= Caduti della Direttissima =

Workers who died constructing an Italian railroad

Caduti della Direttissima refers to the workers that died during the construction of the Bologna–Florence railway (Direttissima).

==History and geography==

The railway line between Bologna and Florence (Direttissima) opened in 1934. Inside the railway there is a gallery which links the Apennines between Tuscany and Emilia Romagna, from Florence to Bologna, and it is situated between two train stations: Vernio-Montepiano-Cantagallo and San Benedetto Val di Sambro. The gallery is 18,507 m long. On January 12, 1920, the excavation for the construction of the great gallery at the entrance to the south began and on July 20, 1920 at the north entrance. The excavation was fast enough. The tunnel was completed on December 4, 1929.

==Working conditions==

The construction of the gallery involved workers from all over Italy and especially from Tuscan-Emilian countries where there was no work. The living conditions of the workers were very difficult: people went to work for the Bologna–Florence railway for necessity, but the work was very dangerous, tiring and not protected and the means of transport that brought to the work place did not exist. The work outside the tunnel consisted in working during the day and there was a break of one hour to eat. Inside the gallery, the workers had three continuous shifts of eight hours from morning to the evening. They worked on Sunday and had few holidays. The workers ate something quickly, sometimes in secret, between a job and the other. Team leaders were assigned the direct control of the work. The first teams were given the most dangerous phases: the temperature reached 60 °C, the workers had to alternate every 5 minutes. The hard working conditions caused frequent incidents, the major causes were collapse and gas explosions or mine. In case of an incident, the workers were transported to the "ospedaletto" of Lagaro or to the Hospital "Mussolini" of Bologna.
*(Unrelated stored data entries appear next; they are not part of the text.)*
-- ==== Sys2Proof/Config.lean ====
section
/-! DEFINITION. The constants the source fixes (R6, R67, R72), the parameters it leaves open (R7, D20, D21) and
the free values (U1, U13). -/

namespace Sys2Proof.Config

/-! ### Constants (R6) -/

/-- `PIN_COUNT`. -/
abbrev pinCount : Nat := 16

/-- `MIN_FREQ`, Hz, inclusive. -/
abbrev minFreq : Nat := 40

/-- `MAX_FREQ`, Hz, inclusive. -/
abbrev maxFreq : Nat := 1000

/-- `OSC_HZ`: only a name for the literal of the formula (N26). -/
abbrev oscHz : Nat := 25000000

/-- `TICKS`. -/
abbrev ticks : Nat := 4096

/-- `DUTY_MAX`: the clamp target. -/
abbrev dutyMax : Int := 4095

/-- `DUTY_SENTINEL`: the value that passes unclamped (C1). -/
abbrev dutySentinel : Int := 4096

/-- `DEFAULT_ADDR`: what the assembler supplies for a bare `OPEN` (R114). -/
abbrev defaultAddr : Nat := 0x40

/-! ### Device register addresses (R67, R68) -/

abbrev regMode1 : Byte := 0x00
abbrev regMode2 : Byte := 0x01
abbrev regSubadr1 : Byte := 0x02
abbrev regSubadr2 : Byte := 0x03
abbrev regSubadr3 : Byte := 0x04
/-- `LED0_BASE` of R6. -/
abbrev regLed0 : Byte := 0x06
/-- `ALL_BASE` of R6: ALL_LED_ON_L; the other three follow it. -/
abbrev regAllLed : Byte := 0xFA
abbrev regPrescale : Byte := 0xFE

/-! ### Bit flags (R72) -/

abbrev flagRestart : Byte := 0x80
/-- Auto-increment: not in D00's flag list, it follows from the literal 0xA1 (R72, C6). -/
abbrev flagAutoIncrement : Byte := 0x20
abbrev flagSleep : Byte := 0x10
abbrev flagAllCall : Byte := 0x01
/-- Never used by the block (R72). -/
abbrev flagInvrt : Byte := 0x10
/-- Never used by the block (R72). -/
abbrev flagOutdrv : Byte := 0x04
/-- `MODE1_FINAL_OR` of R6. -/
abbrev mode1FinalOr : Byte := 0xA1

/-! ### Open parameters (R7, D20, D21; log entry 7) -/

/-- One less than `CLK_HZ`; no body, so nothing can be proved of its value. -/
opaque clkHzPred : Nat

/-- `CLK_HZ`: positive, otherwise open. -/
def clkHz : Nat := clkHzPred + 1

/-- By how much `SETTLE_CYCLES` exceeds its lower bound; no body. -/
opaque settleSlack : Nat

/-- `SETTLE_CYCLES`: any integer at least `ceil(CLK_HZ * 0.005)` (R291). -/
def settleCycles : Nat := (5 * clkHz + 999) / 1000 + settleSlack

/-- `I2C_SPEED`: no rule depends on it (R7, D21). -/
opaque i2cSpeed : Nat

/-! ### Free values (U1, U13; log entry 6) -/

/-- The `n`-th free value, seen as `w` bits; no body. -/
opaque freeBits (w : Nat) (n : Nat) : BitVec w

/-- The `n`-th free value for TMR, whose width is a parameter; no body. -/
opaque freeCount (n : Nat) : Nat

end Sys2Proof.Config
end

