-- ==== Sys2Proof/Certificates/Slice0/Obligations.lean ====
section
/-! DEFINITION. The statements for the provers. `events`, `host`, `bus`, `clk`, `dev` and `draws` are the model's own
fields (log entries 2 to 7): where a statement names them it says in the model's terms which transactions the
block made, what the host and the provider do, and what the device registers were given. -/

open Sys2Proof Sys2Proof.Machine Sys2Proof.Safety

/-! ### Encoding -/

/-- R103, R109, R113 and 95_test_vectors.md V14: words written out from the encoding, each with its command. -/
def Obligations.SampleWordsDecode : Prop :=
  decode 0x10000040 = .ok (.openCmd 0x40) ∧ decode 0x1000007F = .ok (.openCmd 0x7F) ∧
    decode 0x20000000 = .ok .closeCmd ∧ decode 0x30000000 = .ok .resetCmd ∧
    decode 0x40000032 = .ok (.setFreq 50) ∧ decode 0x50500FFF = .ok (.setCh 5 false 4095) ∧
    decode 0x5FF1FFFF = .ok (.setCh 255 true (-1)) ∧ decode 0x60011000 = .ok (.setAll true 4096) ∧
    decode 0x10000080 = .error .operandUnused ∧ decode 0x50520FFF = .error .zeroNotZero ∧
    decode 0x40100032 = .error .channelUnused ∧ decode 0x20010000 = .error .polarityUnused ∧
    decode 0x00000000 = .error .badOpcode

/-- R112, R113: for every well-formed command, decoding its encoding gives it back, every operand with it. -/
def Obligations.DecodeOfEncode : Prop :=
  ∀ i : Instr, WellFormed i → decode (encode i) = .ok i

/-- R103, R112: a word that decodes is the encoding of the command it decodes to, which is well formed. -/
def Obligations.EncodeOfDecode : Prop :=
  ∀ (w : Word) (i : Instr), decode w = .ok i → WellFormed i ∧ encode i = w

/-- R109: which words are illegal, and what one does: ERR 7, RESULT 0, in every lifecycle state, no transaction,
no state change but LASTERR. -/
def Obligations.IllegalWords : Prop :=
  (∀ w : Word, (∃ e, decode w = .error e) ↔
      (opField w = 0 ∨ 7 ≤ (opField w).toNat ∨ zeroField w ≠ 0 ∨ (opField w ≠ 5 ∧ chField w ≠ 0) ∨
        (opField w ≠ 5 ∧ opField w ≠ 6 ∧ invField w ≠ 0) ∨
        ((opField w = 2 ∨ opField w = 3) ∧ immField w ≠ 0) ∨
        (opField w = 1 ∧ (immField w).extractLsb' 7 9 ≠ 0))) ∧
    ∀ (s : State) (w : Word) (later : List HostAct) (e : Illegal),
      s.seq = .idle → s.step = 0 → s.rsp = none → s.host = .cmd w :: later → decode w = .error e →
      step s = .next { s with
        lastErr := .illegalCommand
        rsp := some (responseWord (opField w) .illegalCommand 0)
        host := later
        events := .cmd w :: s.events }

/-! ### Accepting a command -/

/-- R241, R242: when the block is ready and the presented word decodes, the step is the command's meaning, on
the state in which the word is taken from the host and recorded. Placing a word makes it the next one accepted
(log entry 9). -/
def Obligations.StepRunsDecodedCommand : Prop :=
  (∀ (s : State) (w : Word) (later : List HostAct) (i : Instr),
      s.seq = .idle → s.rsp = none → s.host = .cmd w :: later → decode w = .ok i →
      step s = exec i { s with host := later, events := .cmd w :: s.events }) ∧
    ∀ (s : State) (i : Instr), decode (encode i) = .ok i →
      step (s.withFetchWord 32 (encode i).toNat) =
        exec i { s with
          seq := .idle
          step := 0
          req := none
          rsp := none
          events := .cmd (encode i) :: s.events }

/-- R241: a word presented while a sequence runs waits: it stays where it is, and the step is the one the block
takes with no word presented. -/
def Obligations.CommandWaitsWhileBusy : Prop :=
  ∀ (s t : State) (w : Word) (later : List HostAct),
    s.seq ≠ .idle → s.host = .cmd w :: later → step s = .next t →
    t.host = s.host ∧ step { s with host := [] } = .next { t with host := [] }

/-- R248, R249: the lifecycle check, before every operand check: a command the state does not allow changes
LASTERR only and answers BadState or Closed; one it allows is run: its sequence starts, or, exactly for an operand
out of range, it answers OutOfRange. -/
def Obligations.LifecycleCheck : Prop :=
  ∀ (i : Instr) (s : State), s.seq = .idle → s.step = 0 →
    (s.st = .closed →
      exec i s = .next { s with lastErr := .closed, rsp := some (responseWord (opcodeOf i) .closed 0) }) ∧
    ((s.st = .unopened ∧ opcodeOf i ≠ 1) ∨ (s.st = .ready ∧ opcodeOf i = 1) →
      exec i s = .next { s with lastErr := .badState, rsp := some (responseWord (opcodeOf i) .badState 0) }) ∧
    ((s.st = .unopened ∧ opcodeOf i = 1) ∨ (s.st = .ready ∧ opcodeOf i ≠ 1) →
      ∃ t, exec i s = .next t ∧
        (operandOutOfRange i = false → t.seq.op = opcodeOf i ∧ t.step = 0 ∧ t.rsp = s.rsp) ∧
        (operandOutOfRange i = true →
          t = { s with lastErr := .outOfRange, rsp := some (responseWord (opcodeOf i) .outOfRange 0) }))
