/-- What a step answers from a state that meets the invariant. -/
theorem step_total {s : State} (hinv : Inv s) :
    (∃ t, step s = .next t) ∨
      (step s = .refused .resetOutsideIdle ∧ (∃ later, s.host = .rst :: later) ∧ (s.seq ≠ .idle ∨ s.held = true)) ∨
      (step s = .refused .providerContract ∧ ContractBroken s) := by
  have hsequencer {u : State} (hu : Inv u) (hbroken : ContractBroken u → ContractBroken s)
      (h : step s = sequencerStep u) :
      (∃ t, step s = .next t) ∨ (step s = .refused .providerContract ∧ ContractBroken s) := by
    rw [h]
    exact (sequencerStep_total hu).imp_right (And.imp_right hbroken)
  cases hrsp : s.rsp with
  | some r =>
    by_cases hread : ∃ n later, s.host = .readSR n :: later
    · obtain ⟨n, later, hread⟩ := hread
      exact .inl ⟨_, step_readSR hread⟩
    · exact .inl ⟨_, step_pending hrsp fun n later h => hread ⟨n, later, h⟩⟩
  | none =>
    match hhost : s.host with
    | [] => exact (hsequencer hinv id (by simp only [step, machineStep, hhost, hrsp])).imp_right .inr
    | .readSR n :: rest => exact .inl ⟨_, step_readSR hhost⟩
    | .pass :: rest => exact (hsequencer (u := { s with host := rest }) hinv id
      (by simp only [step, machineStep, hhost, hrsp, hostStep])).imp_right .inr
    | .rst :: rest =>
      rw [step_rst hrsp hhost]
      by_cases hidle : s.seq = .idle ∧ s.held = false
      · exact .inl ⟨_, assertReset_of_idle hidle.1 hidle.2⟩
      · rw [not_and_or, Bool.not_eq_false] at hidle
        exact .inr (.inl ⟨assertReset_refused hidle, ⟨rest, rfl⟩, hidle⟩)
    | .cmd w :: rest =>
      by_cases hseq : s.seq = .idle
      · rw [step_accepts_word hseq hrsp hhost]
        exact .inl (exists_acceptWord (s := { s with host := rest })
          (completed_of_accepting hinv hseq hrsp rest w).st w)
      · exact (hsequencer hinv id (by simp only [step, machineStep, hhost, hrsp, hostStep, if_neg hseq])).imp_right .inr

/-- Settles O53: a step that has no next state is refused in one of the two ways. -/
theorem stopsOnlyWhereTheSpecRefuses : Obligations.StopsOnlyWhereTheSpecRefuses := by
  intro s hinv
  obtain ⟨t, h⟩ | ⟨h, hhost, hbusy⟩ | ⟨h, hbroken⟩ := step_total hinv <;> rw [h]
  · exact ⟨nofun, nofun⟩
  · refine ⟨nofun, fun x hx => ?_⟩
    cases hx
    exact .inl ⟨rfl, hhost, hbusy⟩
  · refine ⟨nofun, fun x hx => ?_⟩
    cases hx
    exact .inr ⟨rfl, hbroken⟩

/-! ### Sequences end -/

theorem exists_step_of_answerReady {s : State} (hinv : Inv s) (hrun : Running s) (hready : answerReady s = true) :
    ∃ t, step s = .next t := by
  rw [step_running hrun]
  refine (sequencerStep_total hinv).resolve_right ?_
  rintro ⟨-, q, a, rest, hreq, hbus, hbroken⟩
  simp [answerReady, hreq, hbus, hbroken] at hready

/-- What `distance` counts of the current transaction. -/
def phase (req : Option BusReq) : Nat :=
  match req with
  | none => 3
  | some q => if q.op = .rel then 1 else 2

/-- What `distance` counts of SETFREQ's delay. -/
def delayToCome (s : State) : Nat :=
  if s.seq = .freqSeq then
    (if s.step.toNat < 4 then Config.settleCycles else if s.step.toNat = 4 then s.tmr else 0)
  else 0

theorem distance_of_busy {s : State} (hseq : s.seq ≠ .idle) :
    distance s = 4 * (6 - s.step.toNat) + phase s.req + delayToCome s := if_neg hseq

theorem distance_of_idle {s : State} (hseq : s.seq = .idle) : distance s = 0 := if_pos hseq

/-- A table has at most six steps. -/
theorem step_le_five {s : State} (hpos : positionAgrees s = true) : s.step.toNat ≤ 5 :=
  (of_decide_eq_true hpos : s.step.toNat ≤ s.seq.lastStep).trans (by cases s.seq <;> decide)

theorem phase_of_ne_rel {q : BusReq} (hrel : q.op ≠ .rel) : phase (some q) = 2 := if_neg hrel

theorem delayToCome_of_ne_freq {s : State} (hseq : s.seq ≠ .freqSeq) : delayToCome s = 0 := if_neg hseq

/-- The next step has no longer a delay to come: entering step 4 loads TMR with what was to come before. -/
theorem delayToCome_nextStep {u : State} (hsucc : (u.step + 1).toNat = u.step.toNat + 1) :
    delayToCome u.nextStep ≤ delayToCome u := by
  by_cases hseq : u.seq = .freqSeq
  · by_cases hthree : u.step = 3
    · simp [delayToCome, State.nextStep, hseq, hthree]
    · have hne : u.step.toNat ≠ 3 := fun h => hthree (BitVec.eq_of_toNat_eq h)
      simp only [delayToCome, State.nextStep_seq, State.nextStep_step, hseq, if_true, hsucc]
      split
      · rw [if_pos (by omega)]
      · rw [if_neg (by omega)]
        exact Nat.zero_le _
  · exact (delayToCome_of_ne_freq (s := u.nextStep) hseq).trans_le (Nat.zero_le _)
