-- ==== Sys2Proof/Machine/State.lean ====
section
/-!
DEFINITION. The state of the Sunath as plain data: every piece of state the spec names, each with the rule that names it,
and State.reset. A field marked MODEL is the model's own. Sparse parts are tables with rising keys.

Keys. Core: the site number 80y + x, and 7680 for the management core. Quad: 4 * core + quadrant. Slot: 16 * quad + slot.
Grid: its number, from 1. Stand: 8192 * grid + stand number; the handler stand of function v has key v, and the management
core's thread stands under key 8191 (both with grid 0). Thread: 16384 * stand + 2048 * stage + %tid. Line: PA / 64.
-/

namespace Sys2Proof.Machine

/-- No step of the model stops with a fault: every fault the spec describes parks lanes and is a next state (R391). -/
inductive Fault where
deriving DecidableEq, Repr

/-- Why an instruction has no meaning. -/
inductive Refusal where
  /-- Raised only by an arm of Dispatch whose instruction is not modelled yet; safe, since nothing follows it. -/
  | notModelled (mnemonic : String)
deriving DecidableEq, Repr

/-! ### Places in memory -/

/-- A byte's place: a physical address, or an offset in a stand's scratchpad (R54, R57). -/
inductive Loc where
  | pa (a : Nat)
  | sp (stand off : Nat)
deriving DecidableEq, Repr

/-! ### Threads (R26, R27) -/

/-- The state of a thread that exists; a Pending thread is an entry of Stand.pending (R27). -/
inductive Status where
  | active | waiting | parked | yarded | exited
deriving DecidableEq, Repr

/-- A deferred-fault record (R408). -/
structure RingRec where
  addr : Double
  pc : Double
  code : Byte
  lane : BitVec 5
  v : Bool
  lost : Bool
  src : Bool
  info : BitVec 16
  tok : Word
  det : Word
deriving DecidableEq, Repr

/-- An empty ring record. -/
def RingRec.empty : RingRec := ⟨0, 0, 0, 0, false, false, false, 0, 0, 0⟩

/-- A scoreboard token: count and status word (R115, R269); `label` is the one held for R416. -/
structure Token where
  count : Nat
  code : Byte
  ring : BitVec 2
  info : BitVec 16
  label : Label
deriving DecidableEq, Repr

/-- A token at thread start (R303). -/
def Token.zero : Token := ⟨0, 0, 0, 0, 0⟩

/-- A pending join point (R39). -/
structure JoinPoint where
  expect : List Nat
  label : Label
deriving DecidableEq, Repr

/-- A program counter: clause header address and index (R107). -/
structure PC where
  hdr : Nat
  idx : Nat
deriving DecidableEq, Repr

/-- What a Waiting thread waits for; `dest` is where it continues when the wait itself is the instruction's whole effect, and
a wait without it reissues the instruction (R27, R39, R154, R233, R236, R238, R271). -/
inductive Wait where
  | none
  | join (k : Nat) (dest : PC)
  | barrier (b : Nat) (parity : Bool) (dest : PC)
  | arrive (b : Nat)
  | tbar (off : Nat) (parity : Bool) (dest : PC)
  | tbarArrive (off : Nat)
  | token (k : Nat)
  | child (handle : Word)
  | word (line : Nat) (device : Bool)
  | spWord (stand off : Nat)
  | exit
deriving DecidableEq, Repr

/-- A store in a thread's queue (R84): its place, bytes, and the label it raises its granules by (R213). `window` marks a
window-page store, `sent` one already on the flume (R98), and `tag` a TAGSET of a window page, which sends a tag and no byte
(R66, R87). -/
structure StoreEnt where
  loc : Loc
  bytes : List Byte
  tag : Option Nat
  label : Label
  window : Option (Nat × Nat)
  sent : Bool
  slot : Nat
deriving DecidableEq, Repr

/-- A watchpoint (R368). -/
structure Watchpoint where
  base : Double
  len : Nat
  mask : BitVec 4
  sp : Bool
  stop : Bool
deriving DecidableEq, Repr

/-- A lane of a queue instruction: not begun, waiting with its rank among the executing lanes, or completed while its group
has not, with the label of what it read (R231, R232). -/
inductive QLane where
  | idle
  | rank (k : Nat)
  | done (label : Label)
deriving DecidableEq, Repr

/-- A thread (R26). `prog` is %prog (R42); `qlane` is where its lane stands in a queue instruction in progress (R232); `dcE`, `dcJ`, `dcN` name the open quantum and count its stores (R99). -/
structure Thread where
  stand : Nat
  stage : Nat
  tid : Nat
  status : Status
  pc : PC
  regs : Table Word
  poison : List Nat
  preds : BitVec 8
  predTok : Table Word
  sbs : Table Token
  joins : Table JoinPoint
  carried : Label
  ring : Table RingRec
  next : BitVec 2
  prog : Nat
  qlane : QLane
  storeQ : List StoreEnt
  dcE : Nat
  dcJ : Nat
  dcN : Nat
  wait : Wait
  psel : Word
  plane : Word
  preg : Word
  wps : Table Watchpoint
deriving DecidableEq, Repr

/-! ### Warp slots (R29, R30, R392) -/

/-- One lane of a parked sub-warp: its thread, the faulting address as the pointer was formed, the cause detail, the IPA of
a stage-two fault, the attached record of a raise, and the labels of R416. -/
structure ParkedLane where
  lane : Nat
  thread : Nat
  addr : Double
  det : Double
  ipa : Nat
  attached : Option RingRec
  label : Label
deriving DecidableEq, Repr

/-- A parked sub-warp (R392); `dest` is the PC after the parked instruction (R163), `mark` a resume decided while the stand is
saved (R184), `hyp` whether its record goes to the hypervisor queue (R403), and `arrival` the step at which its fault reached
the coalescer (R400). -/
structure Parked where
  num : Nat
  gen : Byte
  code : Byte
  dfr : Bool
  info : BitVec 16
  page : Nat
  hyp : Bool
  lanes : List ParkedLane
  dest : PC
  mark : Option Bool
  seq : Option Nat
  arrival : Nat
deriving DecidableEq, Repr

/-- A warp slot with its register labels (R36; those not listed are `fill`, the warp's starting label, R303), its lanes, the passed-over count of each PC group (R32), the group held by
YIELD with the step that ran it (R158), its parked sub-warps with the generation of each number (R392), its stall
counters (R364), and when it last issued (R305). -/
structure Slot where
  stand : Nat
  stage : Nat
  lanes : Table Nat
  fill : Label
  regLabels : Table Label
  predLabels : Table Label
  passed : List (PC × Nat)
  yielded : Option (PC × Nat)
  parked : List Parked
  gens : Table Nat
  stall : Table Nat
  issued : Nat
  lastIssue : Nat
deriving DecidableEq, Repr

/-- An empty slot. -/
def Slot.empty : Slot := ⟨0, 0, [], 0, [], [], [], .none, [], [], [], 0, 0⟩

/-- The PC group being issued (R30): core, quadrant, slot, its lanes in ascending order, its PC, the clause's CNT and the
address of the next clause (R104, R107). MODEL. -/
structure Cur where
  core : Nat
  quad : Nat
  slot : Nat
  lanes : List Nat
  hdr : Nat
  idx : Nat
  cnt : Nat
  next : Nat
  at_ : Nat
deriving DecidableEq, Repr

/-! ### The matrix engine (R242) -/

/-- A poison bit's token and record copy (R406). -/
structure MPoison where
  tok : Word
  copy : RingRec
  owner : Nat
deriving DecidableEq, Repr

/-- A CIM macro: 32 KiB of B, its scales (default 0x7F) and masks, column poison, and label (R242). -/
structure Macro where
  cells : Table Byte
  scales : Table Byte
  masks : Table (BitVec 24)
  poison : Table MPoison
  label : Label
deriving DecidableEq, Repr

/-- A macro with zero contents, scales 0x7F. -/
def Macro.empty : Macro := ⟨[], [], [], [], 0⟩

/-- An accumulator: elements at 64 * row + column, row and column poison, label (R242). -/
structure Acc where
  elems : Table Word
  rows : Table MPoison
  cols : Table MPoison
  label : Label
deriving DecidableEq, Repr

/-- A cleared accumulator. -/
def Acc.empty : Acc := ⟨[], [], [], 0⟩

/-- A 64-byte parameter block with its label (R245, R247). -/
structure Block where
  bits : BitVec 512
  label : Label
deriving DecidableEq, Repr

/-- The kinds of operation that enter the engine queue (R243). -/
inductive MKind where
  | mma | mmasp | mconv | mmar | wload
deriving DecidableEq, Repr

/-- A run of bytes that an engine reads or writes, inside one page: its place, its length, and the subscriber set and writer
cluster of a window page (R253, R268). -/
structure Span where
  loc : Loc
  len : Nat
  win : Option (Nat × Nat)
deriving DecidableEq, Repr

/-- A row of A in the row buffer: its elements' bits in K order, its label, its poison, and whether it is processed. -/
structure ARow where
  row : Nat
  elems : List Nat
  scales : List Nat
  label : Label
  poison : Option MPoison
deriving DecidableEq, Repr

/-- A matrix operation accepted and not complete (R243, R248, R259): the group and lanes that issued it, L of R147, its token,
the configuration and epilogue block held at acceptance, its operands, the rows accepted so far, the row count at which this
entry of the queue ends with whether that ends the operation (R266), whether the accumulator is still to be cleared, and the
rows accepted and not yet written. `p0` is P0 of MCONV, and the guard's number in MMAR. `svec`, `bvec` and `velabel` are the epilogue vectors read at acceptance with their
label; `sources` and `dest` the checked spans of a WLOAD and of a memory epilogue, and `lines` the scratchpad lines that the
epilogue made absent. -/
structure MOp where
  kind : MKind
  stand : Nat
  cur : Cur
  lanes : List (Nat × Nat)
  label : Label
  tok : Option Nat
  cfg : Block
  eblock : Option Block
  dreg : Nat
  acc : Nat
  macs : List Nat
  clear : Bool
  accepted : Nat
  last : Nat
  final : Bool
  rows : List ARow
  ptr : Nat
  own : Bool
  shape : BitVec 512
  p0 : Nat
  k0 : Nat
  areg : Nat
  wkind : Nat
  sources : List (List Span)
  svec : List Word
  bvec : List Word
  velabel : Label
  dest : List (List Span)
  lines : List Nat
deriving DecidableEq, Repr
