-- ==== Sys2Proof/Machine/Ops.lean ====
section
/-!
DEFINITION. The named operations over threads, warp slots, labels, poison and tokens, and the taking of an exception: ONE
parking operation (R391, R392, R395) with the return from it beside it (R163, R400).
-/

namespace Sys2Proof.Machine

/-! ### Threads and slots -/

/-- The slot key of the issuing group. -/
def Cur.slotKey (c : Cur) : Nat := 16 * (4 * c.core + c.quad) + c.slot

/-- A thread; an idle one for a key that names none. -/
def State.thread (s : State) (k : Nat) : Thread := s.threads.getD k (Thread.start 0 0 0 ⟨0, 0⟩ [] 0)

/-- Change a thread. -/
def State.updThread (s : State) (k : Nat) (f : Thread → Thread) : State := { s with threads := s.threads.modify k f }

/-- A slot; the empty one for a key that holds none. -/
def State.slotAt (s : State) (k : Nat) : Slot := s.slots.getD k Slot.empty

/-- Change a slot. -/
def State.updSlot (s : State) (k : Nat) (f : Slot → Slot) : State := { s with slots := s.slots.modify k f }

/-- A quadrant's state. -/
def State.quadAt (s : State) (k : Nat) : Quad := s.quads.getD k Quad.empty

/-- Change a quadrant. -/
def State.updQuad (s : State) (k : Nat) (f : Quad → Quad) : State := { s with quads := s.quads.insert k (f (s.quadAt k)) }

/-- A core's state. -/
def State.coreAt (s : State) (k : Nat) : Core := s.cores.getD k Core.empty

/-- Change a core. -/
def State.updCore (s : State) (k : Nat) (f : Core → Core) : State := { s with cores := s.cores.insert k (f (s.coreAt k)) }

/-- A function's running state. -/
def State.functionAt (s : State) (v : Nat) : Function := s.functions.getD v Function.empty

/-- Change a function. -/
def State.updFunction (s : State) (v : Nat) (f : Function → Function) : State :=
  { s with functions := s.functions.insert v (f (s.functionAt v)) }

/-- The slot of the issuing group. -/
def State.curSlot (s : State) : Slot := s.slotAt s.cur.slotKey

/-- A key that never names a thread: stand 8190 of no grid. -/
def noThread : Nat := 16384 * 8190

/-- The key of the thread in a lane of the issuing slot; no thread's key for an empty lane. -/
def State.laneKey (s : State) (l : Nat) : Nat := s.curSlot.lanes.getD l noThread

/-- The thread in a lane of the issuing slot. -/
def State.lane (s : State) (l : Nat) : Thread := s.thread (s.laneKey l)

/-- Change the thread in a lane of the issuing slot. -/
def State.updLane (s : State) (l : Nat) (f : Thread → Thread) : State := s.updThread (s.laneKey l) f

/-- The stand of the issuing group. -/
def State.curStand (s : State) : Nat := s.curSlot.stand

/-- The function a stand runs under; 1024 for the management core, which belongs to none (R473). -/
def State.vfOf (s : State) (stand : Nat) : Nat :=
  match s.stands.get? stand with
  | some st => st.vf
  | none => if stand < 1024 then stand else 1024

/-- Whether a stand key is a function's handler stand, which runs at supervisor level (R397). -/
def isHandler (stand : Nat) : Bool := stand < 1024

/-- Whether the issuing core is the management core. -/
def State.onMgmt (s : State) : Bool := s.cur.core = mgmtCore

/-- The stage record of a stand, if it has one. -/
def State.stageOf (s : State) (stand stage : Nat) : Option Stage :=
  match s.stands.get? stand with
  | some st => st.stages[stage]?
  | none => none

/-- The register quota of the issuing stage (R44, R397); 256 on the management core (notes/assumptions 11). -/
def State.quota (s : State) : Nat :=
  match s.stageOf s.curStand s.curSlot.stage with
  | some g => g.quota
  | none => 256

/-- The label that stands for a function's own origin; empty for the management core. -/
def State.ownLabel (s : State) (v : Nat) : Label := if v < 1024 then s.vfLabel v else 0#64

/-! ### Registers, predicates and poison (R26, R406) -/

/-- A V register. -/
def Thread.reg (t : Thread) (r : Nat) : Word := t.regs.getD r 0#32

/-- A register pair, low word in the even register (R53, R136). -/
def Thread.pair (t : Thread) (r : Nat) : Double := t.reg (r + 1) ++ t.reg r

/-- `n` registers from `r` as one number, the least significant word first (R136). -/
def Thread.regNat (t : Thread) (r : Nat) : Nat → Nat
  | 0 => 0
  | n + 1 => (t.reg r).toNat + 2 ^ 32 * t.regNat (r + 1) n

/-- A predicate; P7 reads as true (R26). -/
def Thread.pred (t : Thread) (p : Nat) : Bool := p = 7 || t.preds.getLsbD p

/-- Whether a register is poisoned in this thread. -/
def Thread.poisoned (t : Thread) (r : Nat) : Bool := t.poison.contains r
The conditions of the workers were not protected: the work was hard and it was easy to be fired, there was not a trade union to defend workers. The strike was not allowed. A positive aspect was that the workers had an insurance at work, and in case of illness, they had a minimum level of protection, but in case of serious injury, disability was recognized.

==Incidents==

During the construction of the tunnel, 99 men died while they were working on it. Many incidents were caused by gas release, the most abundant one occurred on August 3, 1928, and it caused a fire in a building site and the suspension of the excavations for almost six months. Some of these incidents were caused by violent penetration of water that could cause deadly damage: the most tragic of the water leakage occurred on 4 November 1927, work had to be suspended. The dead workers are remembered on two plaques affixed to the entrance of Prato station, so that they will not be forgotten.